● Problem to solve
Find and copy the lines in the records beneath this task that contain the word "bytes".

● Supplied material
-- ==== Sys2Proof/Machine/Flash.lean ====
section
/-! DEFINITION. Landing an image, and the flash channels: die queues, power tokens, operations of the dies, erase suspension, failures, and
the FCH registers (R316 to R317, R345, R354 to R389). -/

namespace Sys2Proof.Machine

/-- Address of an FCH register. -/
def fchReg (off : Nat) : Nat := 0x200800000 + off
/-- Channel of a die (R19). -/
def chanOf (d : Nat) : Nat := d / 16
/-- VCCQ_OUT group of a die (R359). -/
def groupOfDie (d : Nat) : Nat := d / 384
/-- VCCQ_OUT group q. -/
def Mach.vccq (m : Mach) (q : Nat) : Vccq := tget Vccq.reset m.fch.vccq q
def Mach.setVccq (m : Mach) (q : Nat) (v : Vccq) : Mach := { m with fch := { m.fch with vccq := tset m.fch.vccq q v } }

/-! ## Landing (R315 to R317) -/

/-- Give a grain's image its LSN and put it into the open landing set of a quadrant; its pages that fill are enqueued (R318 step 3).
None while no landing set can take it. -/
def Mach.land (m : Mach) (g : WGrain) : Option (WGrain × Mach) :=
  let (quad, m0) := m.draw 4
  let lsn := m0.map.lsn
  let (img, raw) := if g.fine then (g.content, true) else formImage g.slice g.ns g.content
  let enc := m0.mediaXts true g.slice g.ns (if g.fine then g.grain else 256 * g.grain) img
  let bytes := if g.fine then enc
    else landHeader raw g.ns g.slice g.warm g.grain g.boot g.asn img.length lsn ++ enc
  match m0.place true g.fine false false quad 0 (some g.slice) lsn bytes with
  | none => none
  | some (n, stripe, pos, off, m1) =>
    let m2 : Mach := { m1 with map := { m1.map with lsn := lsn + 1 } }
    let m3 := if g.fine then m2.putTag n stripe pos off (slotTag g.slice g.ns g.gen g.boot g.grain g.asn lsn) else m2
    some ({ g with kind := if raw && !g.fine then .raw else .packed, ilen := img.length, lsn := lsn, set := n, stripe := stripe, pos := pos,
                   off := off, issued := true }, m3)

/-- Stripes of its set that a grain's bytes occupy. -/
def Mach.stripesOf (m : Mach) (g : WGrain) : List Nat :=
  match m.mset? g.set with
  | none => []
  | some s => (s.span g.stripe g.pos g.off (if g.fine then 4096 else g.ilen + 64)).map (·.1)

/-- Has every stripe that holds a grain's image closed (R318 step 4)? -/
def Mach.allClosed (m : Mach) (g : WGrain) : Bool :=
  match m.mset? g.set with
  | none => false
  | some s => (m.stripesOf g).all fun k => m.stripeClosed s k

/-- Replace a grain of the work list. -/
def Mach.putGrain (m : Mach) (i : Nat) (g : WGrain) : Mach := { m with map := { m.map with work := m.map.work.set i g } }

/-- The images in a stripe that can no longer close are landed again behind it, each with a new LSN (R345). -/
def Mach.reland (m : Mach) (n stripe : Nat) : Mach :=
  match m.mset? n with
  | none => m
  | some s =>
    let m1 := if s.stripe = stripe then m.setMset n { s with stripe := stripe + 1, pos := 0, off := 0 } else m
    (List.range m1.map.work.length).foldl (fun m i =>
      match m.map.work[i]? with
      | none => m
      | some g =>
        if g.set == n && g.issued && !g.landed && g.kind != .zero && (m.stripesOf g).contains stripe then
          match m.land g with
          | some (g1, m1) => m1.putGrain i g1
          | none => m.putGrain i { g with issued := false }
        else m) m1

● Answer to this problem
  let bytes := if g.fine then enc
  match m0.place true g.fine false false quad 0 (some g.slice) lsn bytes with
/-- Stripes of its set that a grain's bytes occupy. -/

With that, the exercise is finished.